Stored data
__________

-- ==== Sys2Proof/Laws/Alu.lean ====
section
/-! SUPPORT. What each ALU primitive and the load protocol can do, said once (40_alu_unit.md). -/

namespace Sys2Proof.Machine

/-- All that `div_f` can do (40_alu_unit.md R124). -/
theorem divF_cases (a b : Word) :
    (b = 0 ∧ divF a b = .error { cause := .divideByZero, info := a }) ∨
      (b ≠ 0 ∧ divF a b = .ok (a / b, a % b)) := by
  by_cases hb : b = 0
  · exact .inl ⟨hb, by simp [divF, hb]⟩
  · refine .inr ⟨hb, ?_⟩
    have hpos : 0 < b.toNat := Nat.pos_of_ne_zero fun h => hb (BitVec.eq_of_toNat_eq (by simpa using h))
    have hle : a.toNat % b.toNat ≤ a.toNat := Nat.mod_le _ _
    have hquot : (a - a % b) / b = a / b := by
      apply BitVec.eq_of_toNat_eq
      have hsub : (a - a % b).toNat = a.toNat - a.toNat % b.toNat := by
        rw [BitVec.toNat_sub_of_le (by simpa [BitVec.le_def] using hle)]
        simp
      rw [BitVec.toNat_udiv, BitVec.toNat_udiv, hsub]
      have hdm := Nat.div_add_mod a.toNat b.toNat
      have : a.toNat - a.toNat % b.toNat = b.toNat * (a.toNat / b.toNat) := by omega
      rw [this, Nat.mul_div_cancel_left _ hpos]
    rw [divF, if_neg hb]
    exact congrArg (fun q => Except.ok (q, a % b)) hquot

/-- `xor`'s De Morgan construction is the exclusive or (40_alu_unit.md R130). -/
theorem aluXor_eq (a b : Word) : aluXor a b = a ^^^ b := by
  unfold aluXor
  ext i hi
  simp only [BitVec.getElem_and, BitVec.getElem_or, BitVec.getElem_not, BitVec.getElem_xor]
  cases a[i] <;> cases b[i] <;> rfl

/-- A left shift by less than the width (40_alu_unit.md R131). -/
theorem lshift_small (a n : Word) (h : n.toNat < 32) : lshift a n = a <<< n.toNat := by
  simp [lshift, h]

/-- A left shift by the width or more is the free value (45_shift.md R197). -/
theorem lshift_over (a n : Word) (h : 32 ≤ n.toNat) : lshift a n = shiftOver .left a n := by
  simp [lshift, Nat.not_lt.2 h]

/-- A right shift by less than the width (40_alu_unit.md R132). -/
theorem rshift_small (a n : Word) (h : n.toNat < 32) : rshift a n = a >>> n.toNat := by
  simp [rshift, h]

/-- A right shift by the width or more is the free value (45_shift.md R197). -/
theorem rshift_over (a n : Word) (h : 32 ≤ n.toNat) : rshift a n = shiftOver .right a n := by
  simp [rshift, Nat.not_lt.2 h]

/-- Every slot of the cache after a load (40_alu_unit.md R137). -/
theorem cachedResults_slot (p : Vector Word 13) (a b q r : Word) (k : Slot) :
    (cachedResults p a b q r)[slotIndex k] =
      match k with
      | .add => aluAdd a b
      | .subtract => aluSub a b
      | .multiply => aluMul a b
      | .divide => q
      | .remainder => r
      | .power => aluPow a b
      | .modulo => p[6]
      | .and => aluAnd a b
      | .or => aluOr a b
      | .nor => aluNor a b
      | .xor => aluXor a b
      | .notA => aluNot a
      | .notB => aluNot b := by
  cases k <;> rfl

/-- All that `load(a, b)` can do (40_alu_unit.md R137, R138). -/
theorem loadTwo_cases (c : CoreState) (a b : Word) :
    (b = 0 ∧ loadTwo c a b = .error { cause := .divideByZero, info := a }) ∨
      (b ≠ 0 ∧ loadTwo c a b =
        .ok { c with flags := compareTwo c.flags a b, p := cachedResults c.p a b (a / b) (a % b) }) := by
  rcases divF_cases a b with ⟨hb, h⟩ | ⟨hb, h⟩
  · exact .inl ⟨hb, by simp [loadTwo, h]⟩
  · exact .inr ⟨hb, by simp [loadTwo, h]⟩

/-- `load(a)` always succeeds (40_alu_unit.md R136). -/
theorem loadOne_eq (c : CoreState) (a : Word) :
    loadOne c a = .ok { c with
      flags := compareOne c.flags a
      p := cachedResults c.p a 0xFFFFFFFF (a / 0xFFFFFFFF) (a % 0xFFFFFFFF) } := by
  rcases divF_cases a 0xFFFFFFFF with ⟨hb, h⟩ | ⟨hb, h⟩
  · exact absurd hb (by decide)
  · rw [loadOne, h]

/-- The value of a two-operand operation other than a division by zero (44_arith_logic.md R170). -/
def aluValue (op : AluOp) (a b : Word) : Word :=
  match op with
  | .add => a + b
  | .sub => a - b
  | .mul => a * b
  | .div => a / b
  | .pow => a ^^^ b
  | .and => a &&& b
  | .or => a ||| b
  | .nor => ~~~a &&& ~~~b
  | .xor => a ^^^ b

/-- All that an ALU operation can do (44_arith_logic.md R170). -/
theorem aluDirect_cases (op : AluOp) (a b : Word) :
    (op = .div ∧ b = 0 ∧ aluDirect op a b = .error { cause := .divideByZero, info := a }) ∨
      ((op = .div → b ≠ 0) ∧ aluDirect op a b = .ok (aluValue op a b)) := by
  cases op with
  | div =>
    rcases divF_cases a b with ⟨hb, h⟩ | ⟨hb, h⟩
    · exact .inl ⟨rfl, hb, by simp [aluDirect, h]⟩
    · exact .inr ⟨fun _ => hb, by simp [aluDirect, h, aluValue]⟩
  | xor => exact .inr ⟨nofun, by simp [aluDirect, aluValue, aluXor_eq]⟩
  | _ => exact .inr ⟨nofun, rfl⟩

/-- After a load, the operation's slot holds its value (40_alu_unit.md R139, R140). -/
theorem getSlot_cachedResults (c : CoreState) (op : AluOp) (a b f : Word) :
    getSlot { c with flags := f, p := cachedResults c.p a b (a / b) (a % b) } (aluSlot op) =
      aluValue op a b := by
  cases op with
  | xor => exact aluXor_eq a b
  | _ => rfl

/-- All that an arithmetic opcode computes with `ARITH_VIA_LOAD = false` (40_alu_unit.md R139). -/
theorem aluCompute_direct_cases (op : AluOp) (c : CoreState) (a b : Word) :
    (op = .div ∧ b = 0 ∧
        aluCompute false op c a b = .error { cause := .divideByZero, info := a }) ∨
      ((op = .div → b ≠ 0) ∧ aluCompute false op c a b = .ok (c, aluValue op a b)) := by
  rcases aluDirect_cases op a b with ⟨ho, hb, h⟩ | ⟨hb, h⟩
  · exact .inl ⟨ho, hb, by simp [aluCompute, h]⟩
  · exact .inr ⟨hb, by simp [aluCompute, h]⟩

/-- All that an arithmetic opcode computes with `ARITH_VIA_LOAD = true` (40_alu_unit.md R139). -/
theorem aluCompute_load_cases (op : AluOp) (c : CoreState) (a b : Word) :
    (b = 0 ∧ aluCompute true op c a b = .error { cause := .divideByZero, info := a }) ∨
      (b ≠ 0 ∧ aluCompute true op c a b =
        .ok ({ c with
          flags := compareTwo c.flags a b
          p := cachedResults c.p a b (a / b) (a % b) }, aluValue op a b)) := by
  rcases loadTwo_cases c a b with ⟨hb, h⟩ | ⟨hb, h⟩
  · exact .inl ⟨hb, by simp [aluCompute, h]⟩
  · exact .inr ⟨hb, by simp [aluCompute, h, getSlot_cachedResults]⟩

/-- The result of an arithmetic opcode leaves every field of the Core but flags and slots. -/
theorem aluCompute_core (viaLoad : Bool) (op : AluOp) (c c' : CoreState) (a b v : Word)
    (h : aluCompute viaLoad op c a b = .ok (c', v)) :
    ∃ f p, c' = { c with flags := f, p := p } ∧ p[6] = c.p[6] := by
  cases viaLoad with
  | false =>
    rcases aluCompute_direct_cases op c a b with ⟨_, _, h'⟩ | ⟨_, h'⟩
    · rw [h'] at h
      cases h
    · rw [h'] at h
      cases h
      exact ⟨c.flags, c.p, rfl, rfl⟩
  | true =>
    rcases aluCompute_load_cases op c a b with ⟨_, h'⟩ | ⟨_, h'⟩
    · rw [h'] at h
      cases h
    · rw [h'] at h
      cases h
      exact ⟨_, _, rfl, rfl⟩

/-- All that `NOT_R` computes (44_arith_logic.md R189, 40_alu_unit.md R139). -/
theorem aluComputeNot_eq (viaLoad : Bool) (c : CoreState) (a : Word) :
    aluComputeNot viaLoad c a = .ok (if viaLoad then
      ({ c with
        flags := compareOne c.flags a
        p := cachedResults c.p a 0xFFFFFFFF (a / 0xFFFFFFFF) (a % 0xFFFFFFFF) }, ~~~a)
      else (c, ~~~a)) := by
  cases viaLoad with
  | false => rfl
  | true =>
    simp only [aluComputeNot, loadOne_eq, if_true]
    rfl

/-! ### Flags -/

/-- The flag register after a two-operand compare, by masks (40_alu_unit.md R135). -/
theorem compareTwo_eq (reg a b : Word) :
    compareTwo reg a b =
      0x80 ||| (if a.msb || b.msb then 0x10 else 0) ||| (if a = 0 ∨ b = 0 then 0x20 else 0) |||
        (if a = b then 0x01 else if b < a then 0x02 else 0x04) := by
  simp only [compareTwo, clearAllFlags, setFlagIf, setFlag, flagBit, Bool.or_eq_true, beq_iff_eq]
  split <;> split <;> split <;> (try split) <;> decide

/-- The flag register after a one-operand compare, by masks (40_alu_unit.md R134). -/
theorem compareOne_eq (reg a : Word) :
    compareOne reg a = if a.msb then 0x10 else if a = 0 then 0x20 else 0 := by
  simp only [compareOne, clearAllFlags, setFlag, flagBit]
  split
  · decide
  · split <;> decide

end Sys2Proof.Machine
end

__________

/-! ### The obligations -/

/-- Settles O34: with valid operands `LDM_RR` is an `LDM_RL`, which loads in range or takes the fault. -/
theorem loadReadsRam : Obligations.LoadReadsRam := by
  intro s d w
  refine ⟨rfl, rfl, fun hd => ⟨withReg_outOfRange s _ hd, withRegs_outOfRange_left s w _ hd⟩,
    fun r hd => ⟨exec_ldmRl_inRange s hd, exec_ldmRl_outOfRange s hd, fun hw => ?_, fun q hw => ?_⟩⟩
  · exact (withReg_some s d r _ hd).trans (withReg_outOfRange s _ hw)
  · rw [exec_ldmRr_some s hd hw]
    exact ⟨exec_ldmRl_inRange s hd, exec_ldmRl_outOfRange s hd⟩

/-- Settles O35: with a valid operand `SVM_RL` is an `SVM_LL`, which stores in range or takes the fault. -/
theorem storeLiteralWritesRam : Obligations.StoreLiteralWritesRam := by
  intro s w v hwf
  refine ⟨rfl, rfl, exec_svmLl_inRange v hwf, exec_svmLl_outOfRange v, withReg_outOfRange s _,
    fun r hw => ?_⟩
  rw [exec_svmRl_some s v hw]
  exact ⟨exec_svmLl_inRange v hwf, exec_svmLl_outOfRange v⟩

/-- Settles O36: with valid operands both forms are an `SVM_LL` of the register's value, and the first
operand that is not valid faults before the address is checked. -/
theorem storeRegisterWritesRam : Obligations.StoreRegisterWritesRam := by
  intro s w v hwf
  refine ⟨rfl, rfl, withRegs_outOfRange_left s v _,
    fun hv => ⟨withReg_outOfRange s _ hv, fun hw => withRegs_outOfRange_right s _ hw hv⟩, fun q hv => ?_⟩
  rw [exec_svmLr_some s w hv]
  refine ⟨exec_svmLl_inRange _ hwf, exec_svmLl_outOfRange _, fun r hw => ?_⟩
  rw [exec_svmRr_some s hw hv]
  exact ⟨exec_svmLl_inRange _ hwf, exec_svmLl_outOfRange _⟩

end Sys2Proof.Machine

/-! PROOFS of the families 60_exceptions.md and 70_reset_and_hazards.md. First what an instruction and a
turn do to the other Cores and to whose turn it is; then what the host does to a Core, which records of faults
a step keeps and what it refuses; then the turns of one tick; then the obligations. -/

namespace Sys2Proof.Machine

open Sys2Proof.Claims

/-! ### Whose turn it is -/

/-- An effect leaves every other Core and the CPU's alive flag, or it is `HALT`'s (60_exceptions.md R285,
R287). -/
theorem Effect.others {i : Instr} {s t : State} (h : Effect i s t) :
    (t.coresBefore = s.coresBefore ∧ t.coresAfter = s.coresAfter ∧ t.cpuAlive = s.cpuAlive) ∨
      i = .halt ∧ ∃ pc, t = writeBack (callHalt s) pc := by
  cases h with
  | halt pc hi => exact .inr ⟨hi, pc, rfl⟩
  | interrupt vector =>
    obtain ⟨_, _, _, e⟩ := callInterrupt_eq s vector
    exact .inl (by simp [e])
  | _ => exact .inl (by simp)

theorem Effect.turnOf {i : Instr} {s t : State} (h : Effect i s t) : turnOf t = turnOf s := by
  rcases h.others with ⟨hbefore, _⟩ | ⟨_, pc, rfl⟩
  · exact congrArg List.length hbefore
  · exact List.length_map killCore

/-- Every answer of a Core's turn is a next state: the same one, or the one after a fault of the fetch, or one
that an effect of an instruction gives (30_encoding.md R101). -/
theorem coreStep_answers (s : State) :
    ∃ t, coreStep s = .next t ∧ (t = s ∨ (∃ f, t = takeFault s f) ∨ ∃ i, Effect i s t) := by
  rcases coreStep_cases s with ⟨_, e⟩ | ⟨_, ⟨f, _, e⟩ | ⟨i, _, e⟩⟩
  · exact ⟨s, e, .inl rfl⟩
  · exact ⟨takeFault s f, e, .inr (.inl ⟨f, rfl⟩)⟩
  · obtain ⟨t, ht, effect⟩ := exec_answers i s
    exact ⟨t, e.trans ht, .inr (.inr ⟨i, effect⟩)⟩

__________

**ABOUT THIS TASK:** What is needed is a verbatim copy of every line in the records above from the one containing "[aluDirect, h, aluValue]⟩" down to the one containing "theorem aluCompute_core (viaLoad", both included, and nothing more.

**ANSWER FOR THE TASK:**
    · exact .inr ⟨fun _ => hb, by simp [aluDirect, h, aluValue]⟩
  | xor => exact .inr ⟨nofun, by simp [aluDirect, aluValue, aluXor_eq]⟩
  | _ => exact .inr ⟨nofun, rfl⟩

/-- After a load, the operation's slot holds its value (40_alu_unit.md R139, R140). -/
theorem getSlot_cachedResults (c : CoreState) (op : AluOp) (a b f : Word) :
    getSlot { c with flags := f, p := cachedResults c.p a b (a / b) (a % b) } (aluSlot op) =
      aluValue op a b := by
  cases op with
  | xor => exact aluXor_eq a b
  | _ => rfl

/-- All that an arithmetic opcode computes with `ARITH_VIA_LOAD = false` (40_alu_unit.md R139). -/
theorem aluCompute_direct_cases (op : AluOp) (c : CoreState) (a b : Word) :
    (op = .div ∧ b = 0 ∧
        aluCompute false op c a b = .error { cause := .divideByZero, info := a }) ∨
      ((op = .div → b ≠ 0) ∧ aluCompute false op c a b = .ok (c, aluValue op a b)) := by
  rcases aluDirect_cases op a b with ⟨ho, hb, h⟩ | ⟨hb, h⟩
  · exact .inl ⟨ho, hb, by simp [aluCompute, h]⟩
  · exact .inr ⟨hb, by simp [aluCompute, h]⟩

/-- All that an arithmetic opcode computes with `ARITH_VIA_LOAD = true` (40_alu_unit.md R139). -/
theorem aluCompute_load_cases (op : AluOp) (c : CoreState) (a b : Word) :
    (b = 0 ∧ aluCompute true op c a b = .error { cause := .divideByZero, info := a }) ∨
      (b ≠ 0 ∧ aluCompute true op c a b =
        .ok ({ c with
          flags := compareTwo c.flags a b
          p := cachedResults c.p a b (a / b) (a % b) }, aluValue op a b)) := by
  rcases loadTwo_cases c a b with ⟨hb, h⟩ | ⟨hb, h⟩
  · exact .inl ⟨hb, by simp [aluCompute, h]⟩
  · exact .inr ⟨hb, by simp [aluCompute, h, getSlot_cachedResults]⟩

/-- The result of an arithmetic opcode leaves every field of the Core but flags and slots. -/
theorem aluCompute_core (viaLoad : Bool) (op : AluOp) (c c' : CoreState) (a b v : Word)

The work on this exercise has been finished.